When Clive Rosfield hits the battlefield in the latest Final Fantasy 16 Dominance trailer (opens in new tab), a barrage of attacks explode onto the screen. It’s a spectacle, with the protagonist propelling up into the air with an enemy and swiftly inflicting damage thanks to the wind elemental powers of Geruda. Shortly before, another array of attacks casts fire-infused blows at foes by channelling the powers of the Phoenix summon. Final Fantasy 16’s combat looks fast, frenetic, and undoubtedly action-packed, with Clive responding in real-time to the player’s inputs – making use of a host of different swappable Eikon abilities. Our first proper look at the combat in Final Fantasy 16 highlighted a marked deviation from the classic turn-based and command-based combat of older games in the series. 

Developer Square Enix knows this shift will split opinion but, as producer Naoki Yoshida tells me, appealing to every fan that the Final Fantasy series has picked over the last 35 years is effectively impossible. “Everyone has a different opinion, and that means that everyone has an idea of what they think is best for the series,” says Yoshida-san. “And because we have so many ideas of what Final Fantasy should be, and what the fans want a Final Fantasy to be, if you try to put all those together, I mean… some of them are extreme opposites! And so it’s impossible to put together what every single fan wants into a single Final Fantasy game.” 

New generation

(Image credit: Square Enix)

Final Fantasy 16 is set to transport us to Valisthea in 2023. It’s a world teetering on the precipice of war, as six factions begin to wrestle for control over Mothercrystals and the divine power that they provide the realms.
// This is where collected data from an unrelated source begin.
-- ==== Sys2Proof/Laws/State.lean ====
section
/-!
SUPPORT. One lemma for each field of the state and each named update: what the update leaves alone, true by unfolding. A register read
passes through every update of another record.
-/

namespace Sys2Proof.Machine

/-! ### wr -/

@[simp] theorem State.wr_pend (s : State) (a : Nat) (w : Word) : (s.wr a w).pend = s.pend := (rfl)
@[simp] theorem State.wr_taken (s : State) (a : Nat) (w : Word) : (s.wr a w).taken = s.taken := (rfl)
@[simp] theorem State.wr_acc (s : State) (a : Nat) (w : Word) : (s.wr a w).acc = s.acc := (rfl)
@[simp] theorem State.wr_sys (s : State) (a : Nat) (w : Word) : (s.wr a w).sys = s.sys := (rfl)
@[simp] theorem State.wr_links (s : State) (a : Nat) (w : Word) : (s.wr a w).links = s.links := (rfl)
@[simp] theorem State.wr_pcie (s : State) (a : Nat) (w : Word) : (s.wr a w).pcie = s.pcie := (rfl)
@[simp] theorem State.wr_jtag (s : State) (a : Nat) (w : Word) : (s.wr a w).jtag = s.jtag := (rfl)
@[simp] theorem State.wr_log (s : State) (a : Nat) (w : Word) : (s.wr a w).log = s.log := (rfl)
@[simp] theorem State.wr_mould (s : State) (a : Nat) (w : Word) : (s.wr a w).mould = s.mould := (rfl)
@[simp] theorem State.wr_ports (s : State) (a : Nat) (w : Word) : (s.wr a w).ports = s.ports := (rfl)
@[simp] theorem State.wr_enum (s : State) (a : Nat) (w : Word) : (s.wr a w).enum = s.enum := (rfl)
@[simp] theorem State.wr_raster (s : State) (a : Nat) (w : Word) : (s.wr a w).raster = s.raster := (rfl)
@[simp] theorem State.wr_wtg (s : State) (a : Nat) (w : Word) : (s.wr a w).wtg = s.wtg := (rfl)
@[simp] theorem State.wr_commit (s : State) (a : Nat) (w : Word) : (s.wr a w).commit = s.commit := (rfl)
@[simp] theorem State.wr_tileRas (s : State) (a : Nat) (w : Word) : (s.wr a w).tileRas = s.tileRas := (rfl)
@[simp] theorem State.wr_tileRx (s : State) (a : Nat) (w : Word) : (s.wr a w).tileRx = s.tileRx := (rfl)
@[simp] theorem State.wr_fo (s : State) (a : Nat) (w : Word) : (s.wr a w).fo = s.fo := (rfl)
@[simp] theorem State.wr_stores (s : State) (a : Nat) (w : Word) : (s.wr a w).stores = s.stores := (rfl)
@[simp] theorem State.wr_ings (s : State) (a : Nat) (w : Word) : (s.wr a w).ings = s.ings := (rfl)
@[simp] theorem State.wr_rnds (s : State) (a : Nat) (w : Word) : (s.wr a w).rnds = s.rnds := (rfl)
@[simp] theorem State.wr_layers (s : State) (a : Nat) (w : Word) : (s.wr a w).layers = s.layers := (rfl)
@[simp] theorem State.wr_wbs (s : State) (a : Nat) (w : Word) : (s.wr a w).wbs = s.wbs := (rfl)
@[simp] theorem State.wr_comp (s : State) (a : Nat) (w : Word) : (s.wr a w).comp = s.comp := (rfl)
@[simp] theorem State.wr_dram (s : State) (a : Nat) (w : Word) : (s.wr a w).dram = s.dram := (rfl)
@[simp] theorem State.wr_line (s : State) (a : Nat) (w : Word) : (s.wr a w).line = s.line := (rfl)
@[simp] theorem State.wr_disp (s : State) (a : Nat) (w : Word) : (s.wr a w).disp = s.disp := (rfl)
@[simp] theorem State.wr_lanes (s : State) (a : Nat) (w : Word) : (s.wr a w).lanes = s.lanes := (rfl)
@[simp] theorem State.wr_cals (s : State) (a : Nat) (w : Word) : (s.wr a w).cals = s.cals := (rfl)
@[simp] theorem State.wr_cave (s : State) (a : Nat) (w : Word) : (s.wr a w).cave = s.cave := (rfl)
@[simp] theorem State.wr_tp (s : State) (a : Nat) (w : Word) : (s.wr a w).tp = s.tp := (rfl)
@[simp] theorem State.wr_press (s : State) (a : Nat) (w : Word) : (s.wr a w).press = s.press := (rfl)
@[simp] theorem State.wr_drams (s : State) (a : Nat) (w : Word) : (s.wr a w).drams = s.drams := (rfl)
@[simp] theorem State.wr_dramFc (s : State) (a : Nat) (w : Word) : (s.wr a w).dramFc = s.dramFc := (rfl)
@[simp] theorem State.wr_sensors (s : State) (a : Nat) (w : Word) : (s.wr a w).sensors = s.sensors := (rfl)
@[simp] theorem State.wr_ceils (s : State) (a : Nat) (w : Word) : (s.wr a w).ceils = s.ceils := (rfl)
@[simp] theorem State.wr_ptp (s : State) (a : Nat) (w : Word) : (s.wr a w).ptp = s.ptp := (rfl)
@[simp] theorem State.wr_nets (s : State) (a : Nat) (w : Word) : (s.wr a w).nets = s.nets := (rfl)
@[simp] theorem State.wr_wheel (s : State) (a : Nat) (w : Word) : (s.wr a w).wheel = s.wheel := (rfl)
@[simp] theorem State.wr_auds (s : State) (a : Nat) (w : Word) : (s.wr a w).auds = s.auds := (rfl)
@[simp] theorem State.wr_crcs (s : State) (a : Nat) (w : Word) : (s.wr a w).crcs = s.crcs := (rfl)
@[simp] theorem State.wr_nv (s : State) (a : Nat) (w : Word) : (s.wr a w).nv = s.nv := (rfl)
@[simp] theorem State.wr_upd (s : State) (a : Nat) (w : Word) : (s.wr a w).upd = s.upd := (rfl)
@[simp] theorem State.wr_k24 (s : State) (a : Nat) (w : Word) : (s.wr a w).k24 = s.k24 := (rfl)
@[simp] theorem State.wr_pram (s : State) (a : Nat) (w : Word) : (s.wr a w).pram = s.pram := (rfl)
@[simp] theorem State.wr_out (s : State) (a : Nat) (w : Word) : (s.wr a w).out = s.out := (rfl)
@[simp] theorem State.wr_freeN (s : State) (a : Nat) (w : Word) : (s.wr a w).freeN = s.freeN := (rfl)
@[simp] theorem State.wr_pending (s : State) (a : Nat) (w : Word) : (s.wr a w).pending = s.pending := (rfl)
From what we’ve seen of Valisthea so far, it looks like classic Final Fantasy – sprawling environments, gorgeous architecture, and beautiful skyboxes. This familiar-feeling world stands in contrast to what we’ve seen of the combat, with Clive Rosfield wielding a combination of melee-based sword attacks and magical abilities in real-time with relative ease. 

This merging between old and new is at the heart of Final Fantasy 16. As Yoshida-san acknowledges, everyone will have their favorite game in the series, and feel differently about the various battle systems as a result, but he’s also keen to point that there are plenty of younger players out there who may “have the idea that it’s just one of those older series” that may not appeal to them. 

Final Fantasy 16 PS5 screenshot

(Image credit: Square Enix)

That, Yoshida-san explains, is why developer Creative Business Unit 3 has tried to “go back to the series’ roots” in terms of Final Fantasy 16’s world building and tone – a more “classic fantasy feel” – while trying to drive modern sensibilities through the action. He adds that his team is “focusing on creating a setting reminiscent of the original Final Fantasy games, but then adding to this that real-time action that’s more reminiscent of modern games.”